When do you call super() in Java? I see it in some constructors of the derived class, but isn\'t the constructors for each of the parent class called automatically? Why woul

Answer 1

If you fail to call super in a constructor, then the compiler will add a no-argument super call as the parent constructor for the first line of the constructor body.

So as in the previously posted code

public class Foo
{
}

or

public class Foo
{
  public Foo()
  {
  }
}

the compiler will generate code that aligns with the rules of Java. All objects are subclasses of java.lang.Object, so the compiler will compile it as if it was written

// All classes extend Object.  This is Java, after all.
public class Foo extends java.lang.Object
{
  public Foo()
  {
    // When constructing Foo, we must call the Object() constructor or risk
    // some parts of Foo being undefined, like getClass() or toString().
    super()
  }
}

But if the super class doesn't have a constructor that matches the parameters, then you must call the appropriate non-matching super class constructor.

public class LightBlue extends java.awt.Color
{
  public LightBlue()
  {
    // There is no Color() constructor, we must specify the suitable super class
    // constructor.  We chose Color(int red, int green, int blue).
    super(172, 216, 230);
  }
}

Other times, perhaps there is a constructor that matches the signature of the sub class's constructor, but for whatever reason, you do not wish to pass the parameters directly to the super class constructor.

public class HSVColor extends Color
{
  public HSVColor(int hue, int saturation, int value)
  {
    super(...code converting HSV to Red...,
          ...code converting HSV to Green...,
          ...code converting HSV to Blue);
  }
}

If you neglect to explicitly specify the super class constructor, then the compiler adds in the default no-arg super class constructor.
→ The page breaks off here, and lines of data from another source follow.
theorem witness_PortMessages_2 :
    ((mPdmOut.Takes SideId.s0 10 5) ∧ (((mPdmOut.front SideId.s0).u 0 4).testBit 1 = true) ∧ ((mPdmOut.side SideId.s0).get F.PW_MODE_ARR = 2)) ∧
    ((mPdmRate.Takes SideId.s0 10 5) ∧ (((mPdmRate.front SideId.s0).u 0 4).testBit 1 = true) ∧ ((mPdmRate.side SideId.s0).get F.PW_MODE_ARR ≠ 2) ∧ ((mPdmRate.side SideId.s0).rate % 2 = 0)) ∧
    ((mPdmIn.Takes SideId.s0 10 5) ∧ (((mPdmIn.front SideId.s0).u 0 4).testBit 1 = false ∨ (mPdmIn.side SideId.s0).get F.PW_MODE_ARR ≠ 2 ∧ (mPdmIn.side SideId.s0).rate % 2 = 1) ∧ ((mPdmIn.side SideId.s0).gateOpen 37 = true) ∧ ((mPdmIn.side SideId.s0).clk.closing.testBit 37 = false)) ∧
    ((mWclkBad.Takes SideId.s0 10 6) ∧ (¬((mWclkBad.front SideId.s0).u 0 1 ≤ 7 ∧ (mWclkBad.front SideId.s0).u 1 1 ≤ 1 ∧ (mWclkBad.front SideId.s0).u 2 2 ≤ 2047))) ∧
    ((mWclk.Takes SideId.s0 10 6) ∧ ((mWclk.front SideId.s0).u 0 1 ≤ 7 ∧ (mWclk.front SideId.s0).u 1 1 ≤ 1 ∧ (mWclk.front SideId.s0).u 2 2 ≤ 2047) ∧ ((mWclk.side SideId.s0).gateOpen 37 = true) ∧ ((mWclk.side SideId.s0).clk.closing.testBit 37 = false)) ∧
    ((mGpio.Takes SideId.s0 10 7) ∧ ((mGpio.side SideId.s0).gateOpen 37 = true) ∧ ((mGpio.side SideId.s0).clk.closing.testBit 37 = false)) := by refine ⟨?_, ?_, ?_, ?_, ?_, ?_⟩ <;> (unfold State.Takes; decide +kernel)

theorem witness_PortMessages_3 :
    ((mBridgeBad.Takes SideId.s0 10 8) ∧ (¬((mBridgeBad.front SideId.s0).u 0 1 ≤ 127 ∧ (mBridgeBad.front SideId.s0).u 1 1 ≤ 1 ∧ (mBridgeBad.front SideId.s0).u 2 1 ≤ 1 ∧ (mBridgeBad.front SideId.s0).u 3 1 ≤ 15 ∧ (mBridgeBad.front SideId.s0).u 4 1 ≤ 31 ∧ ((mBridgeBad.front SideId.s0).u 1 1 = 1 → (mBridgeBad.front SideId.s0).u 0 1 < (mBridgeBad.side SideId.s0).bridges)))) ∧
    ((mBridgeMsg.Takes SideId.s0 10 8) ∧ ((mBridgeMsg.front SideId.s0).u 0 1 ≤ 127 ∧ (mBridgeMsg.front SideId.s0).u 1 1 ≤ 1 ∧ (mBridgeMsg.front SideId.s0).u 2 1 ≤ 1 ∧ (mBridgeMsg.front SideId.s0).u 3 1 ≤ 15 ∧ (mBridgeMsg.front SideId.s0).u 4 1 ≤ 31 ∧ ((mBridgeMsg.front SideId.s0).u 1 1 = 1 → (mBridgeMsg.front SideId.s0).u 0 1 < (mBridgeMsg.side SideId.s0).bridges)) ∧ ((mBridgeMsg.side SideId.s0).gateOpen 37 = true) ∧ ((mBridgeMsg.side SideId.s0).clk.closing.testBit 37 = false)) := by refine ⟨?_, ?_⟩ <;> (unfold State.Takes; decide +kernel)

theorem witness_NetMessages_1 :
    ((mPortBad.Takes SideId.s0 11 1) ∧ (1 < (mPortBad.front SideId.s0).u 0 1)) ∧
    ((mPortProf.Takes SideId.s0 11 1) ∧ ((mPortProf.front SideId.s0).u 0 1 = (0 : Fin 2).val) ∧ (¬((mPortProf.front SideId.s0).u 1 1 ≤ 3 ∧ (mPortProf.front SideId.s0).u 2 1 ≤ 1 ∧ (mPortProf.front SideId.s0).u 3 1 ≤ 2 ∧ (mPortProf.front SideId.s0).u 4 1 ≤ 127 ∧ ((mPortProf.front SideId.s0).u 3 1 = 2 → (mPortProf.front SideId.s0).u 4 1 = 0) ∧ ((mPortProf.front SideId.s0).u 2 1 = 1 → (mPortProf.front SideId.s0).u 1 1 = 3)))) ∧
    ((mPortRate.Takes SideId.s0 11 1) ∧ ((mPortRate.front SideId.s0).u 0 1 = (0 : Fin 2).val) ∧ ((mPortRate.front SideId.s0).u 1 1 ≤ 3 ∧ (mPortRate.front SideId.s0).u 2 1 ≤ 1 ∧ (mPortRate.front SideId.s0).u 3 1 ≤ 2 ∧ (mPortRate.front SideId.s0).u 4 1 ≤ 127 ∧ ((mPortRate.front SideId.s0).u 3 1 = 2 → (mPortRate.front SideId.s0).u 4 1 = 0) ∧ ((mPortRate.front SideId.s0).u 2 1 = 1 → (mPortRate.front SideId.s0).u 1 1 = 3)) ∧ ((mPortRate.front SideId.s0).u 1 1 ≠ (mPortRate.side SideId.s0).get (if (0 : Fin 2).val = 0 then F.CK_SERPLL_RATE1 else F.CK_SERPLL_RATE2))) ∧
    ((mPort.Takes SideId.s0 11 1) ∧ ((mPort.front SideId.s0).u 0 1 = (0 : Fin 2).val) ∧ ((mPort.front SideId.s0).u 1 1 ≤ 3 ∧ (mPort.front SideId.s0).u 2 1 ≤ 1 ∧ (mPort.front SideId.s0).u 3 1 ≤ 2 ∧ (mPort.front SideId.s0).u 4 1 ≤ 127 ∧ ((mPort.front SideId.s0).u 3 1 = 2 → (mPort.front SideId.s0).u 4 1 = 0) ∧ ((mPort.front SideId.s0).u 2 1 = 1 → (mPort.front SideId.s0).u 1 1 = 3)) ∧ ((mPort.front SideId.s0).u 1 1 = (mPort.side SideId.s0).get (if (0 : Fin 2).val = 0 then F.CK_SERPLL_RATE1 else F.CK_SERPLL_RATE2))) ∧
    ((mFlowSetBad.Takes SideId.s0 11 2) ∧ (¬((mFlowSetBad.front SideId.s0).u 0 2 ≤ 255 ∧ (mFlowSetBad.front SideId.s0).u (4 + 4 * 0) 4 / 4 % 4 ≠ 3 ∧ (96 ≤ (mFlowSetBad.front SideId.s0).u (4 + 4 * 0) 4 / 2 ^ 12 % 2 ^ 7 ∨ (mFlowSetBad.front SideId.s0).u (4 + 4 * 0) 4 / 2 ^ 12 % 2 ^ 7 = 0 ∧ (mFlowSetBad.front SideId.s0).u 0 2 < 128) ∧ if (mFlowSetBad.front SideId.s0).u 0 2 < 128 then (mFlowSetBad.front SideId.s0).u (4 + 4 * 1) 4 / 65536 % 2048 ≤ (mFlowSetBad.front SideId.s0).u (4 + 4 * 2) 4 % 2048 else (mFlowSetBad.front SideId.s0).u (4 + 4 * 1) 4 / 65536 % 2048 < (mFlowSetBad.front SideId.s0).u (4 + 4 * 1) 4 % 1024))) ∧
    ((mFlowSetOn.Takes SideId.s0 11 2) ∧ ((mFlowSetOn.front SideId.s0).u 0 2 ≤ 255 ∧ (mFlowSetOn.front SideId.s0).u (4 + 4 * 0) 4 / 4 % 4 ≠ 3 ∧ (96 ≤ (mFlowSetOn.front SideId.s0).u (4 + 4 * 0) 4 / 2 ^ 12 % 2 ^ 7 ∨ (mFlowSetOn.front SideId.s0).u (4 + 4 * 0) 4 / 2 ^ 12 % 2 ^ 7 = 0 ∧ (mFlowSetOn.front SideId.s0).u 0 2 < 128) ∧ if (mFlowSetOn.front SideId.s0).u 0 2 < 128 then (mFlowSetOn.front SideId.s0).u (4 + 4 * 1) 4 / 65536 % 2048 ≤ (mFlowSetOn.front SideId.s0).u (4 + 4 * 2) 4 % 2048 else (mFlowSetOn.front SideId.s0).u (4 + 4 * 1) 4 / 65536 % 2048 < (mFlowSetOn.front SideId.s0).u (4 + 4 * 1) 4 % 1024) ∧ ((mFlowSetOn.side SideId.s0).flowOn ((mFlowSetOn.front SideId.s0).u 0 2) = true)) := by refine ⟨?_, ?_, ?_, ?_, ?_, ?_⟩ <;> (unfold State.Takes; decide +kernel)

theorem witness_NetMessages_2 :
    ((mFlowSet.Takes SideId.s0 11 2) ∧ ((mFlowSet.front SideId.s0).u 0 2 ≤ 255 ∧ (mFlowSet.front SideId.s0).u (4 + 4 * 0) 4 / 4 % 4 ≠ 3 ∧ (96 ≤ (mFlowSet.front SideId.s0).u (4 + 4 * 0) 4 / 2 ^ 12 % 2 ^ 7 ∨ (mFlowSet.front SideId.s0).u (4 + 4 * 0) 4 / 2 ^ 12 % 2 ^ 7 = 0 ∧ (mFlowSet.front SideId.s0).u 0 2 < 128) ∧ if (mFlowSet.front SideId.s0).u 0 2 < 128 then (mFlowSet.front SideId.s0).u (4 + 4 * 1) 4 / 65536 % 2048 ≤ (mFlowSet.front SideId.s0).u (4 + 4 * 2) 4 % 2048 else (mFlowSet.front SideId.s0).u (4 + 4 * 1) 4 / 65536 % 2048 < (mFlowSet.front SideId.s0).u (4 + 4 * 1) 4 % 1024) ∧ ((mFlowSet.side SideId.s0).flowOn ((mFlowSet.front SideId.s0).u 0 2) = false) ∧ ((mFlowSet.side SideId.s0).gateOpen 38 = true) ∧ ((mFlowSet.side SideId.s0).clk.closing.testBit 38 = false) ∧ ((mFlowSet.side SideId.s0).upsets = []) ∧ ((mFlowSet.side SideId.s0).bankOn 49 = true) ∧ ((mFlowSet.side SideId.s0).flag (F.MM_BANK_TESTING 49) = false)) ∧
    ((mFlowEnBad.Takes SideId.s0 11 4) ∧ (255 < (mFlowEnBad.front SideId.s0).u 0 2 ∨ 1 < (mFlowEnBad.front SideId.s0).u 2 1)) ∧
    ((mFlowEnOff.Takes SideId.s0 11 4) ∧ ((mFlowEnOff.front SideId.s0).u 0 2 ≤ 255) ∧ ((mFlowEnOff.front SideId.s0).u 2 1 ≤ 1) ∧ ((mFlowEnOff.front SideId.s0).u 2 1 = ((mFlowEnOff.side SideId.s0).flowOn ((mFlowEnOff.front SideId.s0).u 0 2)).toNat)) ∧
    ((mFlowEnSize.Takes SideId.s0 11 4) ∧ ((mFlowEnSize.front SideId.s0).u 0 2 ≤ 255) ∧ ((mFlowEnSize.front SideId.s0).u 2 1 = 1) ∧ ((mFlowEnSize.side SideId.s0).flowOn ((mFlowEnSize.front SideId.s0).u 0 2) = false) ∧ (¬((rateHz (mFlowEnSize.side SideId.s0).rate + 7999) / 8000 ≤ (mFlowEnSize.side SideId.s0).flowP ((mFlowEnSize.front SideId.s0).u 0 2) ∧ (mFlowEnSize.side SideId.s0).flowP ((mFlowEnSize.front SideId.s0).u 0 2) ≤ rateHz (mFlowEnSize.side SideId.s0).rate / 250 ∧ (mFlowEnSize.side SideId.s0).flowFormat ((mFlowEnSize.front SideId.s0).u 0 2) ≠ 3 ∧ (mFlowEnSize.side SideId.s0).flowChannels ((mFlowEnSize.front SideId.s0).u 0 2) * (mFlowEnSize.side SideId.s0).flowP ((mFlowEnSize.front SideId.s0).u 0 2) * sampleBytes ((mFlowEnSize.side SideId.s0).flowFormat ((mFlowEnSize.front SideId.s0).u 0 2)) ≤ 1440 ∧ (List.map (mFlowEnSize.side SideId.s0).flowChannels ((mFlowEnSize.side SideId.s0).flowsOn (if (mFlowEnSize.front SideId.s0).u 0 2 < 128 then 0 else 128) (if (mFlowEnSize.front SideId.s0).u 0 2 < 128 then 128 else 256) ++ [(mFlowEnSize.front SideId.s0).u 0 2])).sum ≤ if (mFlowEnSize.side SideId.s0).rate ≤ 3 then 2048 else 1024))) ∧
    ((mFlowEnStored.Takes SideId.s0 11 4) ∧ ((mFlowEnStored.front SideId.s0).u 0 2 ≤ 255) ∧ ((mFlowEnStored.front SideId.s0).u 2 1 = 1) ∧ ((mFlowEnStored.side SideId.s0).flowOn ((mFlowEnStored.front SideId.s0).u 0 2) = false) ∧ ((rateHz (mFlowEnStored.side SideId.s0).rate + 7999) / 8000 ≤ (mFlowEnStored.side SideId.s0).flowP ((mFlowEnStored.front SideId.s0).u 0 2) ∧ (mFlowEnStored.side SideId.s0).flowP ((mFlowEnStored.front SideId.s0).u 0 2) ≤ rateHz (mFlowEnStored.side SideId.s0).rate / 250 ∧ (mFlowEnStored.side SideId.s0).flowFormat ((mFlowEnStored.front SideId.s0).u 0 2) ≠ 3 ∧ (mFlowEnStored.side SideId.s0).flowChannels ((mFlowEnStored.front SideId.s0).u 0 2) * (mFlowEnStored.side SideId.s0).flowP ((mFlowEnStored.front SideId.s0).u 0 2) * sampleBytes ((mFlowEnStored.side SideId.s0).flowFormat ((mFlowEnStored.front SideId.s0).u 0 2)) ≤ 1440 ∧ (List.map (mFlowEnStored.side SideId.s0).flowChannels ((mFlowEnStored.side SideId.s0).flowsOn (if (mFlowEnStored.front SideId.s0).u 0 2 < 128 then 0 else 128) (if (mFlowEnStored.front SideId.s0).u 0 2 < 128 then 128 else 256) ++ [(mFlowEnStored.front SideId.s0).u 0 2])).sum ≤ if (mFlowEnStored.side SideId.s0).rate ≤ 3 then 2048 else 1024) ∧ ((mFlowEnStored.front SideId.s0).u 0 2 < 128) ∧ (¬(List.map (fun f => (mFlowEnStored.side SideId.s0).flowChannels f * (2 * (mFlowEnStored.side SideId.s0).flowP f + (mFlowEnStored.side SideId.s0).flowOMax f) * 4) ((mFlowEnStored.side SideId.s0).flowsOn (if (mFlowEnStored.front SideId.s0).u 0 2 < 128 then 0 else 128) (if (mFlowEnStored.front SideId.s0).u 0 2 < 128 then 128 else 256) ++ [(mFlowEnStored.front SideId.s0).u 0 2])).sum ≤ 3 * 2 ^ 20)) ∧
    ((mFlowEnBank.Takes SideId.s0 11 4) ∧ ((mFlowEnBank.front SideId.s0).u 0 2 ≤ 255) ∧ ((mFlowEnBank.front SideId.s0).u 2 1 = 1) ∧ ((mFlowEnBank.side SideId.s0).flowOn ((mFlowEnBank.front SideId.s0).u 0 2) = false) ∧ ((rateHz (mFlowEnBank.side SideId.s0).rate + 7999) / 8000 ≤ (mFlowEnBank.side SideId.s0).flowP ((mFlowEnBank.front SideId.s0).u 0 2) ∧ (mFlowEnBank.side SideId.s0).flowP ((mFlowEnBank.front SideId.s0).u 0 2) ≤ rateHz (mFlowEnBank.side SideId.s0).rate / 250 ∧ (mFlowEnBank.side SideId.s0).flowFormat ((mFlowEnBank.front SideId.s0).u 0 2) ≠ 3 ∧ (mFlowEnBank.side SideId.s0).flowChannels ((mFlowEnBank.front SideId.s0).u 0 2) * (mFlowEnBank.side SideId.s0).flowP ((mFlowEnBank.front SideId.s0).u 0 2) * sampleBytes ((mFlowEnBank.side SideId.s0).flowFormat ((mFlowEnBank.front SideId.s0).u 0 2)) ≤ 1440 ∧ (List.map (mFlowEnBank.side SideId.s0).flowChannels ((mFlowEnBank.side SideId.s0).flowsOn (if (mFlowEnBank.front SideId.s0).u 0 2 < 128 then 0 else 128) (if (mFlowEnBank.front SideId.s0).u 0 2 < 128 then 128 else 256) ++ [(mFlowEnBank.front SideId.s0).u 0 2])).sum ≤ if (mFlowEnBank.side SideId.s0).rate ≤ 3 then 2048 else 1024) ∧ ((mFlowEnBank.front SideId.s0).u 0 2 < 128) ∧ ((List.map (fun f => (mFlowEnBank.side SideId.s0).flowChannels f * (2 * (mFlowEnBank.side SideId.s0).flowP f + (mFlowEnBank.side SideId.s0).flowOMax f) * 4) ((mFlowEnBank.side SideId.s0).flowsOn (if (mFlowEnBank.front SideId.s0).u 0 2 < 128 then 0 else 128) (if (mFlowEnBank.front SideId.s0).u 0 2 < 128 then 128 else 256) ++ [(mFlowEnBank.front SideId.s0).u 0 2])).sum ≤ 3 * 2 ^ 20) ∧ ((mFlowEnBank.side SideId.s0).bankOn 49 = false)) := by refine ⟨?_, ?_, ?_, ?_, ?_, ?_⟩ <;> (unfold State.Takes; decide +kernel)

theorem witness_NetMessages_3 :
    ((mFlowEn.Takes SideId.s0 11 4) ∧ ((mFlowEn.front SideId.s0).u 0 2 ≤ 255) ∧ ((mFlowEn.front SideId.s0).u 2 1 = 1) ∧ ((mFlowEn.side SideId.s0).flowOn ((mFlowEn.front SideId.s0).u 0 2) = false) ∧ ((rateHz (mFlowEn.side SideId.s0).rate + 7999) / 8000 ≤ (mFlowEn.side SideId.s0).flowP ((mFlowEn.front SideId.s0).u 0 2) ∧ (mFlowEn.side SideId.s0).flowP ((mFlowEn.front SideId.s0).u 0 2) ≤ rateHz (mFlowEn.side SideId.s0).rate / 250 ∧ (mFlowEn.side SideId.s0).flowFormat ((mFlowEn.front SideId.s0).u 0 2) ≠ 3 ∧ (mFlowEn.side SideId.s0).flowChannels ((mFlowEn.front SideId.s0).u 0 2) * (mFlowEn.side SideId.s0).flowP ((mFlowEn.front SideId.s0).u 0 2) * sampleBytes ((mFlowEn.side SideId.s0).flowFormat ((mFlowEn.front SideId.s0).u 0 2)) ≤ 1440 ∧ (List.map (mFlowEn.side SideId.s0).flowChannels ((mFlowEn.side SideId.s0).flowsOn (if (mFlowEn.front SideId.s0).u 0 2 < 128 then 0 else 128) (if (mFlowEn.front SideId.s0).u 0 2 < 128 then 128 else 256) ++ [(mFlowEn.front SideId.s0).u 0 2])).sum ≤ if (mFlowEn.side SideId.s0).rate ≤ 3 then 2048 else 1024) ∧ ((mFlowEn.front SideId.s0).u 0 2 < 128) ∧ ((List.map (fun f => (mFlowEn.side SideId.s0).flowChannels f * (2 * (mFlowEn.side SideId.s0).flowP f + (mFlowEn.side SideId.s0).flowOMax f) * 4) ((mFlowEn.side SideId.s0).flowsOn (if (mFlowEn.front SideId.s0).u 0 2 < 128 then 0 else 128) (if (mFlowEn.front SideId.s0).u 0 2 < 128 then 128 else 256) ++ [(mFlowEn.front SideId.s0).u 0 2])).sum ≤ 3 * 2 ^ 20) ∧ ((mFlowEn.side SideId.s0).bankOn 49 = true) ∧ ((mFlowEn.side SideId.s0).upsets = [])) ∧
    ((mChstatusBad.Takes SideId.s0 11 5) ∧ (255 < (mChstatusBad.front SideId.s0).u 0 2)) ∧
    ((mChstatus.Takes SideId.s0 11 5) ∧ ((mChstatus.front SideId.s0).u 0 2 ≤ 255)) ∧
    ((mBufferLong.Takes SideId.s0 11 6) ∧ (1472 < (mBufferLong.front SideId.s0).len - 20 ∨ (mBufferLong.front SideId.s0).len - 20 < (mBufferLong.front SideId.s0).u 16 2)) ∧
    ((mBufferBad.Takes SideId.s0 11 6) ∧ (¬(1472 < (mBufferBad.front SideId.s0).len - 20 ∨ (mBufferBad.front SideId.s0).len - 20 < (mBufferBad.front SideId.s0).u 16 2)) ∧ (¬((mBufferBad.front SideId.s0).u 16 2 ≠ 0 ∧ (mBufferBad.front SideId.s0).u 12 1 ≤ 63 ∧ (mBufferBad.front SideId.s0).u 13 1 ≠ 0))) ∧
    ((mBufferBank.Takes SideId.s0 11 6) ∧ (¬(1472 < (mBufferBank.front SideId.s0).len - 20 ∨ (mBufferBank.front SideId.s0).len - 20 < (mBufferBank.front SideId.s0).u 16 2)) ∧ ((mBufferBank.front SideId.s0).u 16 2 ≠ 0 ∧ (mBufferBank.front SideId.s0).u 12 1 ≤ 63 ∧ (mBufferBank.front SideId.s0).u 13 1 ≠ 0) ∧ ((mBufferBank.side SideId.s0).bufferHeld ((mBufferBank.front SideId.s0).u 0 1) = true ∨ (mBufferBank.side SideId.s0).bankOn 49 = false)) := by refine ⟨?_, ?_, ?_, ?_, ?_, ?_⟩ <;> (unfold State.Takes; decide +kernel)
However, if that constructor doesn't exist, then the compiler will not compile the class, because it is unclear which of the exposed constructors is the correct one to call.

It is a style consideration, but you may decide to always include the super() call. If you chose to do so, it will be because you want the remind the reader that the base class objects must be built as part of the sub class object, and you want to make the particular super class constructor explicit. Traditionally, an always included super() call is quite odd, since traditionally code is only typed out if it differs from "default" behaviour.